PROVIDED RECORDS:
#####
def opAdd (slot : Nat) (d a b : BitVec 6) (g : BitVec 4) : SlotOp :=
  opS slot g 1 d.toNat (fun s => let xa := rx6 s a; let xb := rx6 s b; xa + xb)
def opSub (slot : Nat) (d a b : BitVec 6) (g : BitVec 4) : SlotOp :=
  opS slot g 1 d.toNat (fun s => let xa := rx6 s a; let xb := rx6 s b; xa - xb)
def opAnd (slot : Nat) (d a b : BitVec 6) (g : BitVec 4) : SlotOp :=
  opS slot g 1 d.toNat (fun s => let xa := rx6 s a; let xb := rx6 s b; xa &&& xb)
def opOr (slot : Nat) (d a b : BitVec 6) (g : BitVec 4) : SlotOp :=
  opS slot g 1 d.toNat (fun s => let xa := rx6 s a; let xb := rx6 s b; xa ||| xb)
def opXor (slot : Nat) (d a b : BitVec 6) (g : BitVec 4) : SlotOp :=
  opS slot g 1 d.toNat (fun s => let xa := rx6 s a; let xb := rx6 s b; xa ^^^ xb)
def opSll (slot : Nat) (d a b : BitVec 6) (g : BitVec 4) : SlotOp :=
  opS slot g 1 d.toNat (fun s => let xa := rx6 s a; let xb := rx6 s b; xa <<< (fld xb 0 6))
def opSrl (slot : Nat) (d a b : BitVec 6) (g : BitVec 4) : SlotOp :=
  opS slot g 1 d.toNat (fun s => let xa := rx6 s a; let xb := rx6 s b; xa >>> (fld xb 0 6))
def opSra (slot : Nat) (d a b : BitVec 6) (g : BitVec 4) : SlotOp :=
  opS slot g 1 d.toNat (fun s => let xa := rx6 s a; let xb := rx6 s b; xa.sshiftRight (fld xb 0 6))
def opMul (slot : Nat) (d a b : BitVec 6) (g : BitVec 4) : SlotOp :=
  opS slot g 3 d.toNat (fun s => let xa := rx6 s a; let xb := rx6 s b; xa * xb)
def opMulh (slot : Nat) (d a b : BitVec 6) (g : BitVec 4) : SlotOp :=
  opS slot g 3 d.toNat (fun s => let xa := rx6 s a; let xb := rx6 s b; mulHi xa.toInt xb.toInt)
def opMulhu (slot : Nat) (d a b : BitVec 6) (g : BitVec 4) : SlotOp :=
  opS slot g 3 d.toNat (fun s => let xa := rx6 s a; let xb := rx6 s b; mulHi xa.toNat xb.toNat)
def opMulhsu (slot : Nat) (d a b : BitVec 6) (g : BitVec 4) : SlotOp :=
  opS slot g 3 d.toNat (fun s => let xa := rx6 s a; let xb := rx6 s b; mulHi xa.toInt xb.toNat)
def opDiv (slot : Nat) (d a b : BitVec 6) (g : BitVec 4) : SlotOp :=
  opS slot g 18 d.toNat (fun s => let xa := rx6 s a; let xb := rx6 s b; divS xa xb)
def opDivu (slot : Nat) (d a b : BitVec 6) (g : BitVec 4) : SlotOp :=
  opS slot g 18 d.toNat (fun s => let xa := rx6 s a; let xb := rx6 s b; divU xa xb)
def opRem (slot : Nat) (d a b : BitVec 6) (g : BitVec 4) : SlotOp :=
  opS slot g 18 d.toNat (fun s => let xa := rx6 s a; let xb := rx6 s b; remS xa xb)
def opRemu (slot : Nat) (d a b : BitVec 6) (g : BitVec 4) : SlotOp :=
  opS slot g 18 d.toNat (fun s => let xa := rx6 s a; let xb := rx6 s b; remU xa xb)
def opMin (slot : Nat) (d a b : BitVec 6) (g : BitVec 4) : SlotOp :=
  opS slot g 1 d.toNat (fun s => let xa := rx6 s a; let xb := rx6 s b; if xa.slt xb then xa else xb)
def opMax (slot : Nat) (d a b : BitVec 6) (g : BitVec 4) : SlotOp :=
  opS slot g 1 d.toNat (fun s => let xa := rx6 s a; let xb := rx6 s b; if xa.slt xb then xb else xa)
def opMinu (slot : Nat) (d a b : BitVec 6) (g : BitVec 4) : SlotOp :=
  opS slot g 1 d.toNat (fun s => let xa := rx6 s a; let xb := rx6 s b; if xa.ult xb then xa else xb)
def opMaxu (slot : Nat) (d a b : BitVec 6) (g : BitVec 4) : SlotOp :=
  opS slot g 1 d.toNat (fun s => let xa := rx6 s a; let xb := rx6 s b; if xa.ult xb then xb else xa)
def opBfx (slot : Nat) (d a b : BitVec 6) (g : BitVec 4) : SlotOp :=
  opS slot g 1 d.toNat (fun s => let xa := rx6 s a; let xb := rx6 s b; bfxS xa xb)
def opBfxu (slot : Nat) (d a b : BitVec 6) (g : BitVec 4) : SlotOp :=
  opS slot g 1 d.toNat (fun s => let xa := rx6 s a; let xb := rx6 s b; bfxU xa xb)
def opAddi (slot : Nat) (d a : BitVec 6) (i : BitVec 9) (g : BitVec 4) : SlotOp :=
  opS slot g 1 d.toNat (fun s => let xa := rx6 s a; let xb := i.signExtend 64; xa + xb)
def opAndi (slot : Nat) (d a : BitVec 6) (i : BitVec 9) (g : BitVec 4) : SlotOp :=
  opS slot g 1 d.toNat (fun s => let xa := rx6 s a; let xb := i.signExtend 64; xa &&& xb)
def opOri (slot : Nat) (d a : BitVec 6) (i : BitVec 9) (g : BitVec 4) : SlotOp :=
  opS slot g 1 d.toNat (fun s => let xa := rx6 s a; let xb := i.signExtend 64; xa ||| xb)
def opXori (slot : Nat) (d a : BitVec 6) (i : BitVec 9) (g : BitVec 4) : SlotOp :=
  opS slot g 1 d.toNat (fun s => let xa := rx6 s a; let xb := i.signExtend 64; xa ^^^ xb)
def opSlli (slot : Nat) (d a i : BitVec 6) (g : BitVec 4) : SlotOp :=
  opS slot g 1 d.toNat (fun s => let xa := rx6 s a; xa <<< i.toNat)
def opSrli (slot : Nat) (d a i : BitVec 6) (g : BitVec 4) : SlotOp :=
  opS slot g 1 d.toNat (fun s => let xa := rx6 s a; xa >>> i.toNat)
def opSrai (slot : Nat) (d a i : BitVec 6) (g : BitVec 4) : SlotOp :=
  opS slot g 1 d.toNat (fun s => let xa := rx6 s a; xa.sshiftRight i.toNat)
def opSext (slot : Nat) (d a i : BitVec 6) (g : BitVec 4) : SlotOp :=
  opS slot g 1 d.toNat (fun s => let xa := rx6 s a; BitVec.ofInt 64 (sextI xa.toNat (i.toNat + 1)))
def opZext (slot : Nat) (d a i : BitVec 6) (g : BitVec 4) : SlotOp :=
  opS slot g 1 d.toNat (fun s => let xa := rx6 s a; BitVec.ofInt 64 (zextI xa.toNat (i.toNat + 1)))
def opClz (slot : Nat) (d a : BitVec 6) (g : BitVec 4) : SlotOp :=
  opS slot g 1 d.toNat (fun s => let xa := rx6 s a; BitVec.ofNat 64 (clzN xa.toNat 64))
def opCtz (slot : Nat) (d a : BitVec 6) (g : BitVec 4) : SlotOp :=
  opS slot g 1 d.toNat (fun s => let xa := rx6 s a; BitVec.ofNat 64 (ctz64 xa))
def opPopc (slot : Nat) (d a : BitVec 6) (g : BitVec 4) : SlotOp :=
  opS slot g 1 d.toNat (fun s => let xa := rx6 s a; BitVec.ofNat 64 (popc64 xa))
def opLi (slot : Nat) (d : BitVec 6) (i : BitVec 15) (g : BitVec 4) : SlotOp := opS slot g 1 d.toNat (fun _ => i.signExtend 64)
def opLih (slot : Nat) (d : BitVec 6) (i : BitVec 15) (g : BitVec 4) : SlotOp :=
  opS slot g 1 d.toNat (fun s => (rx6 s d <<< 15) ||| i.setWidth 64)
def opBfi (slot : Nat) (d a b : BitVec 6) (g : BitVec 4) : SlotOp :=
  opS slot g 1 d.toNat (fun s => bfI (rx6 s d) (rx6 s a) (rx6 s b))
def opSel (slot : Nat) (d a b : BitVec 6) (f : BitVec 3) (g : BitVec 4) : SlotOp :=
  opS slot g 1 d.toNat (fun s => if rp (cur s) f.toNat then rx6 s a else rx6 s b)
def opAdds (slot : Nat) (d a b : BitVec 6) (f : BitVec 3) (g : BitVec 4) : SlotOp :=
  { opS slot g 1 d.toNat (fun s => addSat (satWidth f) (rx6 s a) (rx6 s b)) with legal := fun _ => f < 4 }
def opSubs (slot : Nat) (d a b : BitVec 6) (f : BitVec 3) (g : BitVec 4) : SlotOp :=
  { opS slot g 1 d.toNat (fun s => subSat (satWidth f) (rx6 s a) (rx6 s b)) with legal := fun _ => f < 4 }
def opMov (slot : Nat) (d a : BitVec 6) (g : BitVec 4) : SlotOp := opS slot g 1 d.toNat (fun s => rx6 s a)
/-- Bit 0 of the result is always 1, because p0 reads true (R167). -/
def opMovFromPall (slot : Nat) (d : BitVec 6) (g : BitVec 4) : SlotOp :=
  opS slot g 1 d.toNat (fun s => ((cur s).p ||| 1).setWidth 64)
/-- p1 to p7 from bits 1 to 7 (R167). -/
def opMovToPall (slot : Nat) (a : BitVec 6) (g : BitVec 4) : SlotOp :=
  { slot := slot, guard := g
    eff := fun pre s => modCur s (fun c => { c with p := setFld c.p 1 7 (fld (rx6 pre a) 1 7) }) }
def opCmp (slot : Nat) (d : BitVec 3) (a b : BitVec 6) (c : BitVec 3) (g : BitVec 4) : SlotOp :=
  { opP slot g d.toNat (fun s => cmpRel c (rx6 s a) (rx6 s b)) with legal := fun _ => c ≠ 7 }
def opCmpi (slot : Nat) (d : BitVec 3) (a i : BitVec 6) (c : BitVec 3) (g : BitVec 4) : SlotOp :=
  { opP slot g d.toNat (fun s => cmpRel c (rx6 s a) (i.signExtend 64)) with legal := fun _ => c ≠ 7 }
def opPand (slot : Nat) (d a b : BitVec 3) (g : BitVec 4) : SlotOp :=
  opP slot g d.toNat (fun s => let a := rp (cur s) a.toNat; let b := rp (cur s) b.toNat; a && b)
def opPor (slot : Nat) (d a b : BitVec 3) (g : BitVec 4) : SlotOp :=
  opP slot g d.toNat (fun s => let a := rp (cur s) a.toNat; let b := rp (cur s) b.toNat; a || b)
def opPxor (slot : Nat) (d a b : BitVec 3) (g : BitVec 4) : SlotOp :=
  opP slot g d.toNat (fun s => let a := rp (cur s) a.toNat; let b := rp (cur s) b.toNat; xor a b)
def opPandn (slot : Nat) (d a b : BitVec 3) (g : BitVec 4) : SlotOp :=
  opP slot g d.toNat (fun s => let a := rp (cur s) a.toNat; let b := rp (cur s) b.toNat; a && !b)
#####
WORK ORDER: What you return must be the lines above that run from the line with "mulHi xa.toNat xb.toNat)" to the line with "divU xa xb)", inclusive, each copied exactly.

SOLUTION:
  opS slot g 3 d.toNat (fun s => let xa := rx6 s a; let xb := rx6 s b; mulHi xa.toNat xb.toNat)
def opMulhsu (slot : Nat) (d a b : BitVec 6) (g : BitVec 4) : SlotOp :=
  opS slot g 3 d.toNat (fun s => let xa := rx6 s a; let xb := rx6 s b; mulHi xa.toInt xb.toNat)
def opDiv (slot : Nat) (d a b : BitVec 6) (g : BitVec 4) : SlotOp :=
  opS slot g 18 d.toNat (fun s => let xa := rx6 s a; let xb := rx6 s b; divS xa xb)
def opDivu (slot : Nat) (d a b : BitVec 6) (g : BitVec 4) : SlotOp :=
  opS slot g 18 d.toNat (fun s => let xa := rx6 s a; let xb := rx6 s b; divU xa xb)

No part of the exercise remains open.